Because the the truth is, your children can gain as many good things by having free time, by eating regular dinners at the table with their family and having real conversations, and not doing everything under the the sun. I think we often discount exactly how beneficial these things are. I mean, there is no one out there desiring your money for you eating dinner with your family. No one is getting a paycheck when you decide to not do something so your child can have some free time. And because no one's profit is on the line, there is no one out there implying what your child will miss by not doing these things.

Parents are an easy mark for fear-based marketing. We love our children and want the best for them. We want them to be successful. We want good things for them. This makes us susceptible to messages that imply we will be failures as parents if we don't do something. What parents need to realize that is that many of the sports and activities which they sign their children up for is first and foremost an economic transaction. As such, their claims of necessity are somewhat questionable.

I am always surprised when I hear large numbers of parents complain about schedules... thing happening over dinner or during the time when the family attends their house of worship. I am surprised because it seems they have forgotten that they made this choice. It is possible to look at a schedule, realize it is not best for the family, and pass. Not only is it possible, it is okay. It is okay to decide that family events, dinner, church, etc. come first.
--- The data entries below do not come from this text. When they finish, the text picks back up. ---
/-- Entry idx of sy fills with a value. -/
def fillSy (s : State) (c sl i : Nat) (v : Slice) : State :=
  modGroup s c sl (fun g => fillEntry g (cycleOf s c) false 20 i (splat v))

/-- What entry idx of the group's sy queue waits for (selection: core, slot, place). -/
def syWait (s : State) : Option Pend := (entryAt (group s (selAt s 0) (selAt s 1)) false 20 (selAt s 2)).map (·.pend)

/-- TWAIT_FILL: the cycle after the one whose start found the awaited value (R251, R396). -/
def execTwaitFill (s : State) : Host.Outcome State Fault Refusal :=
  let c := selAt s 0
  let sl := selAt s 1
  match entryAt (group s c sl) false 20 (selAt s 2) with
  | none => .next s
  | some e =>
    match e.pend, e.met with
    | .twait sel _, some m =>
      if m.1 ≤ cycleOf s c then
        let s := modGroup s c sl (fun g => fillEntry g (cycleOf s c) false 20 (selAt s 2) e.val)
        .next (if (ctrOf sel).acquires then acquire s c sl true else s)
      else .next s
    | _, _ => .next s

/-- The read of an mwait at its home (R397): it fills and acquires, or the wait ends with a fault, or it goes on. -/
def mwaitRead (s : State) (c sl i : Nat) (a : Access) (n : BitVec 64) (again : State → State) : State :=
  match a.elems with
  | e :: _ =>
    if failingAt s e.pa 8 || (regionOf e.pa == 1 && Config.remoteError s.fresh) then
      { accessFault s c sl 20 false i 0x19 e.va with fresh := s.fresh + 1 }
    else
      let v := physRead s (some c) e.pa 8
      if n.toNat ≤ v then acquire (fillSy s c sl i (BitVec.ofNat 128 v)) c sl true else again s
  | [] => s

/-- Whether the home of an mwait's word serves a value that ends it (R397). -/
def mwaitServed (s : State) (c : Nat) (a : Access) (n : BitVec 64) : Bool :=
  a.stat == .ready && a.elems.all (fun e =>
    regionOf e.pa == 0 && !failingAt s e.pa 8 && decide (n.toNat ≤ physRead s (some c) e.pa 8))

/-- An mwait whose word was read once: from now on it sees every value that the home serves (R397). -/
def armMwait (s : State) (c sl i : Nat) : State :=
  modGroup s c sl (fun g => match entryAt g false 20 i with
    | some e => setEntry g false 20 i { e with met := some (0, false) }
    | none => g)

/-- MWAIT_FILL: the word in stacked DRAM is read, after the earlier accesses of the group to its bytes (R219, R397). -/
def execMwaitFill (s : State) : Host.Outcome State Fault Refusal :=
  match syWait s with
  | some (.mwait a n _) =>
    if a.stat == .ready && a.elems.all (fun e => regionOf e.pa == 0) && orderOk s (selAt s 0) (selAt s 1) a then
      .next (mwaitRead s (selAt s 0) (selAt s 1) (selAt s 2) a n (fun s => armMwait s (selAt s 0) (selAt s 1) (selAt s 2)))
    else .next s
  | _ => .next s

/-- Bytes of host memory that the host changed, as address and byte pairs from argument i of the selection on (log 15). -/
def hostBytes (s : State) (i : Nat) : State :=
  let rec go : List Nat → List Host.Cell → List Host.Cell
    | a :: b :: t, m => go t (if regionOf a = 1 then memPut m a (BitVec.ofNat 8 b) else m)
    | _, m => m
  { s with mem := go (s.sel.drop i) s.mem }

/-- MWAIT_HOST_POLL: the word in host memory is polled every 1,024 ticks (R397). -/
def execMwaitHostPoll (s : State) : Host.Outcome State Fault Refusal :=
  let c := selAt s 0
  match syWait s with
  | some (.mwait a n poll) =>
    if a.stat == .ready && a.elems.all (fun e => regionOf e.pa == 1) && orderOk s c (selAt s 1) a && decide (poll.toNat ≤ (coreTime s c).toNat) then
      .next (mwaitRead (hostBytes s 3) c (selAt s 1) (selAt s 2) a n (fun s =>
        modGroup s c (selAt s 1) (fun g => match entryAt g false 20 (selAt s 2) with
          | some e => setEntry g false 20 (selAt s 2) { e with pend := .mwait a n (coreTime s c + 1024) }
          | none => g)))
    else .next s
  | _ => .next s

/-- Whether a twait or wmwait ends in a cycle; one that stays armed for a save does not (R28). -/
def waitDue (cyc : Nat) (e : QEntry) : Bool :=
  match e.pend, e.met with
  | .wmwait _ _, some m | .twait _ _, some m => decide (m.1 ≤ cyc) && e.was.isNone
  | _, _ => false

/-- Whether a wait of a group must end before the cycle does: a barw whose phase has passed, and a wmwait outside its ring (R393,
R398). -/
def passedWait (s : State) (c sl : Nat) : Bool :=
  let g := group s c sl
  (allEntries g).any (fun x => x.2.2.2.was.isNone && match x.2.2.2.pend with
    | .barw b p => barPassed (tget {} (team s g.team).nb b).gen p
    | .wmwait ch a => outsideRing s c ch a
    | _ => false)

/-- Whether something of a group falls in this cycle: what its releases let go, or a wait that has ended. -/
def fallsNow (s : State) (c sl : Nat) : Bool := releaseFalls s c sl || passedWait s c sl

/-- Whether a sleep of a group ends in this tick: GTIME of its die does not rise before it has filled (R399). -/
def sleepDue (now : BitVec 64) (g : Group) : Bool :=
  (allEntries g).any (fun x => match x.2.2.2.pend with
    | .sleep tick => decide (tick.toNat ≤ now.toNat) && x.2.2.2.was.isNone
    | _ => false)

/-- WMWAIT_FILL: the watermark has passed the address (R398). -/
def execWmwaitFill (s : State) : Host.Outcome State Fault Refusal :=
  let c := selAt s 0
  let sl := selAt s 1
  match entryAt (group s c sl) false 20 (selAt s 2) with
  | none => .next s
  | some e =>
    match e.pend, e.met with
    | .wmwait ch a, m =>
      if outsideRing s c ch a then .next (fillSy s c sl (selAt s 2) (BitVec.ofNat 128 ((chanView (chanOf s c ch)).1 % 2 ^ 52)))
      else if m.all (fun m => decide (cycleOf s c < m.1)) then .next s
      else if m.any (·.2) then .next (accessFault s c sl 20 false (selAt s 2) 0x18 (((a.elems.head?).map (·.va)).getD 0))
      else .next (fillSy s c sl (selAt s 2) (BitVec.ofNat 128 ((chanView (chanOf s c ch)).1 % 2 ^ 52)))
    | _, _ => .next s

/-- SLEEP_EXPIRY (R399) -/
def execSleepExpiry (s : State) : Host.Outcome State Fault Refusal :=
  let c := selAt s 0
  match syWait s with
  | some (.sleep tick) =>
    if tick.toNat ≤ (coreTime s c).toNat then .next (fillSy s c (selAt s 1) (selAt s 2) (lo64 (coreTime s c))) else .next s
  | _ => .next s

end Sys2Proof.Machine
end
You do not have to make yourself crazy driving your children to things. Pick one activity, have one crazy evening if you must (this is actually what we do), but make the rest sane. The research is overwhelming that children who eat dinner with their family regularly fare much better as a whole than their peers who don't. I would also say that children who have free time, who can day dream and pursue their own interests, who have time to breath, will also be emotionally healthier, as will their parents. Emotionally healthy parents are good for their children.

If you find yourself overwhelmed by your family's schedule, take it back. Don't do things. Give yourself and your family some much needed margin.

Comments

Anonymous said…
What a great post! I completely agree. My 4 did not attend preschool and only had 1 activity at a time. Some thought that was odd but the free time was great for everyone. I believe it’s why all of us get along so well. They all graduated college and are well adjusted, independent and employed adults. They didn’t suffer from not having full schedules.